When the BERT model is trained on B4, the performance of B4 is obviously lower than that of A100. For the same step, A100 takes 45 seconds, B4 takes 1,000 seconds, and the NPU performance is about 0.045 GPU.

Analysis

  1. In the overlap analysis table, computing accounts for most of the time in the step, while the proportion of free time is very low. Therefore, tuning starts with computing.
    Figure 1 Overlap analysis table
    Figure 2 Viewing the computing operators
  2. Check the time consumption of the operator. The computing time of the IndexPutV2 operator accounts for 75% of the total time consumption. Therefore, the operator needs to be optimized. For details, see Table 2.

    The IndexPutV2 operator is used as an example. The operations of other operators are similar. For details, see Table 1 and Table 2.

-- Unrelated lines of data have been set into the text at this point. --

-- ==== Sys2Proof/Machine/State.lean ====
section
/-! DEFINITION. The state of UPKR-DEC (spec 10_state.md), the ways a step can stop, and the state right after
power-on reset (70_reset_and_hazards.md R150). -/

namespace Sys2Proof.Machine

/-- STATUS (R21): IDLE = 0, RUN = 1, DONE = 2, FAULT = 3. -/
inductive Status
  | idle
  | run
  | done
  | fault
  deriving DecidableEq, Repr

/-- A byte space: (index, byte) pairs, indexes strictly rising, no pair whose byte is what an
unlisted index reads as. -/
abbrev Memory := List Host.Cell

/-- Why a step is stuck. The four faults of the spec are not here: they are next states (R136). -/
inductive Fault
  /-- Raised by the meaning of a stream symbol executed while PWM has the value for which that form
  does not exist (R52, R56: "the MATCHR form does not exist in that mode"). No step of the machine
  raises it, since the decoder reads the form the current PWM selects. Safe: the model stops. -/
  | formAbsentInMode
  deriving DecidableEq, Repr

/-- Why a step is refused. -/
inductive Refusal
  /-- Raised by an arm of exec whose instruction has no meaning yet. Safe: the model stops. -/
  | notModelled (mnemonic : String)
  /-- Raised by START while STATUS = RUN, which "has no meaning" and which "the model refuses"
  (R124). Safe: the model stops. -/
  | startWhileRunning
  deriving DecidableEq, Repr

/-- Everything the spec gives the machine, and three fields of the model's own (the last three). -/
structure State where
  /-- PROBS[0..384] (R10). -/
  probs : Vector Byte Config.nprobs
  /-- CODE (R13). -/
  code : Word
  /-- IN_POS (R17). -/
  inPos : Word
  /-- OUT_POS (R18). -/
  outPos : Word
  /-- OFFSET (R15). -/
  offset : Word
  /-- PWM (R19). -/
  pwm : Bool
  /-- STATUS (R21). -/
  status : Status
  /-- CAUSE (R22): none is code 0. -/
  cause : Option FaultName
  /-- IN_LEN (R23). -/
  inLen : Word
  /-- OUT_CAP (R23). -/
  outCap : Word
  /-- The IN space (R30). -/
  inMem : Memory
  /-- The OUT space (R30). -/
  outMem : Memory
  /-- RET, the model's own: what the last micro-operation executed on its own returned (log 5). -/
  ret : Word
  /-- HOSTQ, the model's own: the host's pending moves, oldest first (log 6). -/
  hostQ : List HostCmd
  /-- FREE, the model's own: how many sets of free values have been drawn (log 4). -/
  free : Nat
  deriving DecidableEq, Repr

/-- The result of a micro-operation: a value and a new state, or a raised fault and the state at
the point where it was raised (00_scope.md section 3). -/
inductive Res (σ α : Type) where
  | ok (a : α) (s : σ)
  | raise (f : FaultName) (s : σ)
  deriving DecidableEq, Repr

/-- After power-on reset STATUS = IDLE and everything else is unspecified (R150); the zeros are the
model's choice (log 1, log 2, log 4, log 5, log 6). -/
def State.reset : State :=
  { probs := Vector.replicate Config.nprobs 0#8
    code := 0#32
    inPos := 0#32
    outPos := 0#32
    offset := 0#32
    pwm := false
    status := .idle
    cause := none
    inLen := 0#32
    outCap := 0#32
    inMem := []
    outMem := []
    ret := 0#32
    hostQ := []
    free := 0 }

end Sys2Proof.Machine
end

    Table 1 Code optimization for the Linear, Reduce_Sum, BatchMatMulV2, RepeatInterleave, and Gatherelement operators

    Operator

    Before Code Optimization

    After Code Optimization

    Description

    Linear

    # # # # Before modification# # #
    model=nn.Linear(K,N)
    input=torch.randn(M,K)
    res=model(input)
    ###After modification###
    Res=torch.addmm(bias,input,weight.t())#: The input is in (M,K) format, and the weight is in (N,K) format---weight.t() is (K,N).

    This tuning solution is provided regardless of scenarios.

    Reduce_Sum

    mask = torch.nn.functional.one_hot(indices, num_classes=self.num_experts).sum(dim=1)
    temp_mask = torch.zeros(indices.shape[0], self.num_experts, device="npu", dtype=torch.bfloat16)
    mask=temp_mask.scatter_(-1,indices,1.0)

    The mask creation mode is changed from onehot+reducesum to zeros+scatter. The local computing time is reduced from 2.2 ms to 0.08 ms, and the total time is reduced by 306 ms.

    BatchMatMulV2

    output = tf.matmul(a, b, transpose_a=True) #  a: [bs, n, 1], b: [n, 1]
    a_ = tf.transpose(a, perm=[0, 2, 1])
    a_=tf.reshape(a_,[-1,a_.shape[2]])
    output=tf.matmul(a_,b,transpose_a=True)#a_:[bs,n],b:[n,1]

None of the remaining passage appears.